[EXERCISE AIM]: Below is a listing. Write out exactly its lines between the one holding "a command -/" and the one holding "s.running := rfl", inclusive.

[SOURCE DATA]:

= = = = =

-- ==== Sys2Proof/Laws/Ops.lean ====
section
/-! SUPPORT. The shared operations once each: a command that may act answers its effect, the time of a command changes nothing
but `now`, memory without upset words decodes clean, and the frames compose. -/

namespace Sys2Proof.Machine

/-! ### Commands that act -/

/-- A command that passes its checks answers its effect. -/
theorem State.act_of_ready {s u : State} {t id op : Nat} {a : Acc} (h : s.Ready t id op a u) (f : Acc → State → State) :
    s.act t id op f = .next (f a u) := by
  unfold State.act
  dsimp only
  rw [h.1]
  dsimp only
  rw [h.2]

/-- A command that is accepted answers its effect where no check stands before it. -/
theorem State.actOn_of_taken {s u : State} {t id op : Nat} {a : Acc} (h : s.Taken t id op a u) (f : Acc → State → State) :
    s.actOn t id op f = .next (f a u) := by
  unfold State.actOn
  dsimp only
  rw [h]

/-- A command at the front of Keep's queue answers its effect. -/
theorem State.keepAct_of_ready {s u : State} {t id op : Nat} {a : Acc} (h : s.KeepReady t id op a u)
    (f : Acc → State → State) : s.keepAct t id op f = .next (f a u) := by
  obtain ⟨rest, h1, h2, h3, h7, h4, h5, h6⟩ := h
  unfold State.keepAct
  simp only [State.atTime_gal, h1, h2, h3, h7]
  simp only [ne_eq, not_true_eq_false, Bool.false_eq_true, or_self, if_false]
  rw [← h4, h5]; simp only []; rw [h6]

/-! ### The time of a command -/

@[simp] theorem State.atTime_link_of (s : State) (t k : Nat) : (s.atTime t).link k = s.link k := rfl
@[simp] theorem State.atTime_bundle_of (s : State) (t k : Nat) : (s.atTime t).bundle k = s.bundle k := rfl
@[simp] theorem State.atTime_lan_of (s : State) (t k : Nat) : (s.atTime t).lan k = s.lan k := rfl
@[simp] theorem State.atTime_die_of (s : State) (t k : Nat) : (s.atTime t).die k = s.die k := rfl
@[simp] theorem State.atTime_rail_of (s : State) (t k : Nat) : (s.atTime t).rail k = s.rail k := rfl
@[simp] theorem State.atTime_part_of (s : State) (t : Nat) (k : Fin 4) : (s.atTime t).part k = s.part k := rfl
@[simp] theorem State.atTime_port_of (s : State) (t : Nat) (k : Fin 4) : (s.atTime t).port k = s.port k := rfl
@[simp] theorem State.atTime_dom_of (s : State) (t k : Nat) : (s.atTime t).dom k = s.dom k := rfl
@[simp] theorem State.atTime_sleepDepth (s : State) (t k : Nat) : (s.atTime t).sleepDepth k = s.sleepDepth k := rfl
@[simp] theorem State.atTime_pagesOpen (s : State) (t : Nat) (k : Fin 4) : (s.atTime t).pagesOpen k = s.pagesOpen k := rfl
@[simp] theorem State.atTime_isSteward (s : State) (t : Nat) (k : Fin 4) : (s.atTime t).isSteward k = s.isSteward k := rfl
@[simp] theorem State.atTime_running (s : State) (t : Nat) : (s.atTime t).running = s.running := rfl
@[simp] theorem State.atTime_mgmtOpen (s : State) (t : Nat) : (s.atTime t).mgmtOpen = s.mgmtOpen := rfl

/-! ### Halves and memory -/

/-- With both halves in service no half is missing. -/
theorem State.halvesMissing_none {u : State} (w : u.arr.west.half = .inService) (e : u.arr.east.half = .inService)
    (l : List Half) : u.halvesMissing l = none := by
  unfold State.halvesMissing
  have : ∀ h : Half, (u.arr.get h).half = .inService := by intro h; cases h <;> assumption
  simp [this]

/-- Memory without upset words decodes clean. -/
theorem State.decodeHits_clean {u : State} (h : u.mem.upset = []) (f) : u.decodeHits f = (u, []) := by
  unfold State.decodeHits; simp [h]

/-- Memory without upset words has nothing to correct. -/
theorem State.settle_clean {u : State} (h : u.mem.upset = []) (f) : u.settle f = u := by
  unfold State.settle; rw [State.decodeHits_clean h]; simp [State.retireDue]

/-- The same over a range of a partition's addresses. -/
theorem State.settlePart_clean {u : State} (h : u.mem.upset = []) (p a n) : u.settlePart p a n = u := by
  unfold State.settlePart; exact State.settle_clean h _

/-! ### Frames -/

/-- Two frames compose. -/
theorem State.keepsBut_trans {s t u : State} {l l' m : List StateField} (h : s.KeepsBut l t) (k : t.KeepsBut l' u)
    (e : l ⊆ m) (e' : l' ⊆ m) : s.KeepsBut m u := by
  intro f hf
  have h1 := h f (fun x => hf (e x))
  have h2 := k f (fun x => hf (e' x))
  cases f <;> exact Eq.trans h2 h1

/-- A message interrupt touches the ports and host memory alone. -/
theorem State.msi_keepsBut (s : State) (p : Fin 4) (v : Nat) : s.KeepsBut [.ports, .hmem] (s.msi p v) := by
  intro f hf
  unfold State.msi
  dsimp only
  split
  · cases f <;> rfl
  · split
    · cases f <;> first | rfl | simp at hf
    · cases f <;> first | rfl | simp at hf

end Sys2Proof.Machine
end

= = = = =

[REPLY]:
/-! ### The time of a command -/

@[simp] theorem State.atTime_link_of (s : State) (t k : Nat) : (s.atTime t).link k = s.link k := rfl
@[simp] theorem State.atTime_bundle_of (s : State) (t k : Nat) : (s.atTime t).bundle k = s.bundle k := rfl
@[simp] theorem State.atTime_lan_of (s : State) (t k : Nat) : (s.atTime t).lan k = s.lan k := rfl
@[simp] theorem State.atTime_die_of (s : State) (t k : Nat) : (s.atTime t).die k = s.die k := rfl
@[simp] theorem State.atTime_rail_of (s : State) (t k : Nat) : (s.atTime t).rail k = s.rail k := rfl
@[simp] theorem State.atTime_part_of (s : State) (t : Nat) (k : Fin 4) : (s.atTime t).part k = s.part k := rfl
@[simp] theorem State.atTime_port_of (s : State) (t : Nat) (k : Fin 4) : (s.atTime t).port k = s.port k := rfl
@[simp] theorem State.atTime_dom_of (s : State) (t k : Nat) : (s.atTime t).dom k = s.dom k := rfl
@[simp] theorem State.atTime_sleepDepth (s : State) (t k : Nat) : (s.atTime t).sleepDepth k = s.sleepDepth k := rfl
@[simp] theorem State.atTime_pagesOpen (s : State) (t : Nat) (k : Fin 4) : (s.atTime t).pagesOpen k = s.pagesOpen k := rfl
@[simp] theorem State.atTime_isSteward (s : State) (t : Nat) (k : Fin 4) : (s.atTime t).isSteward k = s.isSteward k := rfl
@[simp] theorem State.atTime_running (s : State) (t : Nat) : (s.atTime t).running = s.running := rfl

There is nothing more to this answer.